# Available data:
*** Begin section ***
-- ==== Sys2Proof/Machine/Lifecycle.lean ====
section
/-! DEFINITION. Steals and crossings (02 R91), completion signals (02 R93, 16 R390), the end of a team (02 R83 R84 R93 R96) and
of a run (02 R94). -/

namespace Sys2Proof.Machine

/-! ### Completion signals (02 R93 R94, 16 R390) -/

/-- A release by a core for one context's bytes at a line: lazy where it may be, else eager (03 R116 R117 R119). -/
def signalRelease (s : State) (c : CtxNum) (l : Loc) (lazy : Bool) (core : CoreNum) : State :=
  if lazy ∧ l.host = false ∧ tagRoom s core (l.addr / 64) = true then lazyTag s core c (some c) (.line (l.addr / 64))
  else eagerCleanCtx s core c

/-- A fault-log record of a unit that is no wave (15 R375): no slot raised it, and no rule gives its DELIV, which is free. -/
def unitRecord (s : State) (c : Cause) (k : BitVec 3) (addr : DWord) (t : Option Team) (halted : Bool) : LogRec × State :=
  let q := freeVal s
  let i : TrapInfo := { cause := c, code := if c = .translation then (0 : BitVec 9) ++ k else 0, deliv := .issue, slot := 3,
                        fkind := k, flane := 0, faddr := addr, tpc := 0, resume := 0, iter := 0, res := 0 }
  ({ cause := headerWord0 i 0 false ||| ((q.1.extractLsb' 0 2).setWidth 64 <<< 41), faddr := addr, pc := 0,
     team := (t.map headerWord16).getD 0, ids := (t.map (fun t => headerWord17 t { blankWave with core := t.core, allot := 0 })).getD 0,
     nested := false, halted := halted }, q.2)
def logUnit (s : State) (x : CtxNum) (c : Cause) (k : BitVec 3) (addr : DWord) (t : Option Team) (halted : Bool) : State :=
  let r := unitRecord s c k addr t halted
  writeLog r.2 x r.1

/-- The atomic add of 1 to a signal, with bit 63 where something faulted, after the releases of the given cores. A signal
that cannot be written leaves a record in the context's fault log. -/
def addSignal (s : State) (c : CtxNum) (sig : DWord) (bad lazy : Bool) (cores : List CoreNum) (t : Option Team) : State :=
  if sig = 0 then s
  else match translate s c sig .write with
    | .error k => logUnit s c .translation k sig t false
    | .ok l =>
      if rangePoisoned s l 8 then logUnit s c .softError 0 sig t false
      else
        let s := cores.foldl (fun acc core => signalRelease acc c l lazy core) s
        if l.host ∧ s.hostAtomics = false then logUnit s c .hostAtomic 0 sig t false
        else
          let v := leNat (homeRead s l 8) + 1
          let x : DWord := BitVec.ofNat 64 v ||| (if bad then BitVec.twoPow 64 63 else 0)
          homeWrite s l (leBytes x.toNat 8)

/-! ### The end of a team (02 R93, 01 R45) -/

/-- Every wave of a team has gone, and its outstanding work has ended. -/
def waveFinished (w : Wave) : Bool :=
  !waveLive w && decide (w.status = .exited ∨ w.status = .retired) && w.pend.isEmpty && w.sq.isEmpty && w.tests.isEmpty &&
    w.nets.isEmpty && decide (w.cntCopy = 0) && decide (w.cntMatrix = 0) && decide (w.cntNet = 0) && decide (w.cntTest = 0)
def teamFinished (s : State) (t : Team) : Bool :=
  decide (t.status = .running) && !teamStopped s t && (teamWaves s t.id).all waveFinished && t.copies.isEmpty

/-- Sets room aside again for the next mesh team of a ring, where it fits (02 R95 R96; notes/assumptions/39.md). -/
def refillRoom (s : State) (task : Nat) (port : BitVec 3) : State :=
  match findTeam s task with
  | none => s
  | some t =>
    match ringOf t port, findRun s t.run with
    | some g, some r =>
      if g.room.isSome ∨ teamPlaced t = false then s
      else
        let n := nodeNeed r (meshNode r t port)
        (match meshPlaces s t.core n.pair n.waves [],
            allocRanges (pairSize s (corePair t.core)) (localUsed s (corePair t.core)) [n.winSize, 2048] with
          | some acc, some bases =>
            let places := acc.reverse.map (fun p => (p.core, p.part, p.wslot))
            let own := ((places.head?).map (fun p => p.1)).getD t.core
            if barsUsed s own + n.bars ≤ 32 then
              let room : MeshRoom :=
                { winBase := bases.getD 0 0, winSize := n.winSize, copyBase := bases.getD 1 0,
                  granules := (n.waves.head?.map (fun w => w.2)).getD 0, bars := n.bars, places := places }
              updTeam s task (fun t => updRing t port (fun g => { g with room := some room }))
            else s
          | _, _ => s)
    | _, _ => s


/-- A team becomes DONE or FAULTED (02 R83 R84 R93). -/
def endTeam (s : State) (t : Team) : State :=
  let bad := t.faultedMark
  let cores := teamCores s t.id
  let s := if t.tdone then s else teamDone s t.id bad
  let s := updTeam s t.id (fun t => { t with status := if bad then .faulted else .done })
  let s := updRun s t.run (fun r => { r with faulted := r.faulted || bad })
  let s := addSignal s t.ctx (teamNode s t).sig bad true cores (some t)
  let s := retireTask s t.id
  match t.task with
  | some (task, port) => retireTask (refillRoom s task port) task
  | none => s
/-- TEAM_END (02 R93): State.who names the team. -/
def execTeamEnd (s : State) : Host.Outcome State Fault Refusal :=
  match findTeam s s.who.team with
  | some t => finish (if teamFinished s t then endTeam s t else s)
  | none => .next s

/-! ### The end of a run (02 R94) -/

def rasterIdle (x : Raster) : Bool := x.stopped || (x.finalDone && x.flush.isNone)
/-- A run is quiescent. -/
def runQuiet (s : State) (r : Run) : Bool :=
  s.recs.all (fun x => decide (x.run ≠ r.id)) && (runTeams s r).isEmpty && r.steals.isEmpty && r.grids.isEmpty &&
    r.rasters.all rasterIdle
/-- The run's slots and reserves go, the context becomes IDLE with its last run, and the signal is written. -/
def endRun (s : State) (r : Run) : State :=
  let s := { s with runs := s.runs.filter (fun x => decide (x.id ≠ r.id)) }
  let s := if (ctxRuns s r.ctx).isEmpty then updCtx s r.ctx (fun x => { x with state := .idle }) else s
  addSignal s r.ctx r.sig (r.faulted || r.rasters.any (fun x => x.stopped)) r.lazy r.cores none
/-- RUN_QUIESCENCE (02 R94): State.who names the run. -/
def execRunQuiescence (s : State) : Host.Outcome State Fault Refusal :=
  match findRun s s.who.run with
  | some r => finish (if runQuiet s r && runOpen s r then endRun s r else s)
  | none => .next s

/-! ### Stealing (02 R91 R92) -/

/-- The other stack. -/
def otherStack (k : StackNum) : StackNum := ~~~k
/-- The conditions of a steal of a node by a stack, but for its own placement. -/
def stealOpen (s : State) (r : Run) (k : StackNum) (node : BitVec 8) : Bool :=
  let n := runNode r node
  let part := queuePart s r.id node (otherStack k)
  runOpen s r && decide (node.toNat < r.nodes.length) && decide (n.kind ≠ 4) && !nodeFed r node.toNat &&
    (queuePart s r.id node k).isEmpty && r.steals.all (fun v => decide (v.stk ≠ k) || decide (v.node ≠ node)) &&
    (if n.kind = 2 then decide (32 ≤ part.length) else (batchSize s r node (otherStack k) part).isSome)
/-- Records a stolen team is placed for: a full batch. -/
def stealBatch (n : Node) : Nat := if n.kind = 2 ∨ n.kind = 6 then 1 else fullBatch n

/-- The stealing stack holds a placement and a reservation, and requests. -/
def stealRequest (s : State) (r : Run) (k : StackNum) (pref : CoreNum) (node : BitVec 8) : State :=
  if stealOpen s r k node then
    match makeTeam s r (freshTeam s r node k [] 0 0 none) (stealBatch (runNode r node))
        (fun s => findPlacement s (nodeNeed r node) k pref) with
    | .placed s' => updRun s' r.id (fun g => { g with
        steals := g.steals ++ [{ stk := k, node := node, team := s.nextId, served := false }] })
    | .refused => countRefused s k
    | .noRoom => s
  else s
/-- STEAL_REQUEST (02 R91): State.who names the stealing stack, the run, the node and the core tried first. -/
def execStealRequest (s : State) : Host.Outcome State Fault Refusal :=
  match findRun s s.who.run with
  | some r => finish (stealRequest s r s.who.stk s.who.core s.who.node)
  | none => .next s

/-- What the reservation of fewer records than were asked for gives back. -/
def trimRsv (s : State) (tid n full : Nat) : State :=
  match findTeam s tid with
  | none => s
  | some t => match findRun s t.run with
    | none => s
    | some r =>
      let em := (runNode r t.node).emitmax
      (List.range t.rsv.length).foldl (fun acc p =>
        match findTeam acc tid with
        | none => acc
        | some t =>
          let v := t.rsv.getD p blankRsv
          let extra := em.getD p 0 * full - em.getD p 0 * n
          let c := min extra v.cycle
          let b := min (extra - c) v.spill
          let a := min (extra - c - b) v.store
          let acc := updRun acc r.id (fun g => returnPort g t p { store := 0, spill := b, cycle := c, app := 0 })
          updTeam acc tid (fun t => { t with
            rsv := t.rsv.set p { v with store := v.store - a, spill := v.spill - b, cycle := v.cycle - c } })) s
/-- A steal that fails, or whose stack gives it up, releases what it held. -/
def dropSteal (s : State) (r : Run) (v : Steal) : State :=
  let s := returnRsv s v.team
  let s := updRun s r.id (fun g => { g with steals := g.steals.filter (fun x => decide (x ≠ v)) })
  dropTeam s v.team
/-- A stolen record leaves its queue-store slot and takes one on the stealing stack; a spilled one keeps its spill slot (13 R346,
notes/assumptions/93.md). -/
def stolenRec (k : StackNum) (x : Rec) : Rec := if x.spilled then x else { x with slot := k }
/-- The other stack serves atomically against its gathers: the oldest records, at most a full batch, at least one. -/
def stealServe (s : State) (r : Run) (v : Steal) : State :=
  let n := runNode r v.node
  let full := stealBatch n
  let batch := (queuePart s r.id v.node (otherStack v.stk)).take full
  if v.served then s
  else if batch.isEmpty then dropSteal s r v
  else
    let s := trimRsv (takeRecs s batch) v.team batch.length full
    let s := updTeam s v.team (fun t => { t with
      batch := batch.map (stolenRec v.stk), depth := BitVec.ofNat 8 ((batch.map (fun x => (tagDepth x.tag).toNat)).foldl max 0) })
    let s := updRun s r.id (fun g => { g with steals := g.steals.map (fun x => if x = v then { x with served := true } else x) })
    { s with hinge := cellsWriteAll s.hinge [(2, cellsRead s.hinge 2 + BitVec.ofNat 64 batch.length),
                                             (3, cellsRead s.hinge 3 + 1)] }
def findSteal (s : State) : Option (Run × Steal) :=
  match findRun s s.who.run with
  | none => none
  | some r => (r.steals.find? (fun v => decide (v.stk = s.who.stk) && decide (v.node = s.who.node))).map (fun v => (r, v))
/-- STEAL_SERVE (02 R91): State.who names the stealing stack, the run and the node. -/
def execStealServe (s : State) : Host.Outcome State Fault Refusal :=
  match findSteal s with
  | some (r, v) => finish (if runOpen s r then stealServe s r v else s)
  | none => .next s

/-- The stolen records have arrived: the team launches. -/
def stealArrive (s : State) (r : Run) (v : Steal) : State :=
  let l := nextLaunch s v.stk
  let s := updRun l.2 r.id (fun g => { g with steals := g.steals.filter (fun x => decide (x ≠ v)) })
  match findTeam s v.team with
  | none => s
  | some t =>
    let x := t.batch.headD blankRec
    if (runNode r v.node).kind = 2 then
      if gridBad x then discardGrid (dropTeam (returnRsv s t.id) t.id) r x
      else
        let s := updRun s r.id (fun g => { g with grids := g.grids ++ [newWalk v.stk v.node x l.1] })
        startTeam (updTeam s t.id (fun t => { t with launch := l.1 })) t.id 0 0 0
    else startTeam (updTeam s t.id (fun t => { t with launch := l.1 })) t.id 0 0 0
/-- The oldest record of a RASTER node that stands on the other stack enters the home stack's part (06 R173). -/
def crossFirst (r : Run) (node : BitVec 8) (home : StackNum) : List Rec → List Rec
  | [] => []
  | x :: l => if x.run = r.id ∧ x.node = node ∧ x.stk ≠ home then l ++ [{ x with stk := home }] else x :: crossFirst r node home l
def rasterArrive (s : State) (r : Run) (node : BitVec 8) : State :=
  match r.rasters.find? (fun x => decide (x.node = node)) with
  | none => s
  | some g =>
    if s.recs.any (fun x => decide (x.run = r.id) && decide (x.node = node) && decide (x.stk ≠ rasterHome g)) then
      { s with recs := crossFirst r node (rasterHome g) s.recs,
               hinge := cellsWrite s.hinge 2 (cellsRead s.hinge 2 + 1) }
    else s
/-- RECORD_ARRIVAL (02 R91, 06 R173): State.who names the receiving stack, the run and the node. -/
def execRecordArrival (s : State) : Host.Outcome State Fault Refusal :=
  match findRun s s.who.run with
  | none => .next s
  | some r =>
    if runOpen s r then
      match findSteal s with
      | some (_, v) => finish (if v.served then stealArrive s r v else s)
      | none => finish (rasterArrive s r s.who.node)
    else .next s

end Sys2Proof.Machine
end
*** End section ***
# The problem:
The lines running from the start of the data through the one that contains "writeLog r.2 x r.1" should be reproduced exactly, and only those.

# Problem solution:
-- ==== Sys2Proof/Machine/Lifecycle.lean ====
section
/-! DEFINITION. Steals and crossings (02 R91), completion signals (02 R93, 16 R390), the end of a team (02 R83 R84 R93 R96) and
of a run (02 R94). -/

namespace Sys2Proof.Machine

/-! ### Completion signals (02 R93 R94, 16 R390) -/

/-- A release by a core for one context's bytes at a line: lazy where it may be, else eager (03 R116 R117 R119). -/
def signalRelease (s : State) (c : CtxNum) (l : Loc) (lazy : Bool) (core : CoreNum) : State :=
  if lazy ∧ l.host = false ∧ tagRoom s core (l.addr / 64) = true then lazyTag s core c (some c) (.line (l.addr / 64))
  else eagerCleanCtx s core c

/-- A fault-log record of a unit that is no wave (15 R375): no slot raised it, and no rule gives its DELIV, which is free. -/
def unitRecord (s : State) (c : Cause) (k : BitVec 3) (addr : DWord) (t : Option Team) (halted : Bool) : LogRec × State :=
  let q := freeVal s
  let i : TrapInfo := { cause := c, code := if c = .translation then (0 : BitVec 9) ++ k else 0, deliv := .issue, slot := 3,
                        fkind := k, flane := 0, faddr := addr, tpc := 0, resume := 0, iter := 0, res := 0 }
  ({ cause := headerWord0 i 0 false ||| ((q.1.extractLsb' 0 2).setWidth 64 <<< 41), faddr := addr, pc := 0,
     team := (t.map headerWord16).getD 0, ids := (t.map (fun t => headerWord17 t { blankWave with core := t.core, allot := 0 })).getD 0,
     nested := false, halted := halted }, q.2)
def logUnit (s : State) (x : CtxNum) (c : Cause) (k : BitVec 3) (addr : DWord) (t : Option Team) (halted : Bool) : State :=
  let r := unitRecord s c k addr t halted
  writeLog r.2 x r.1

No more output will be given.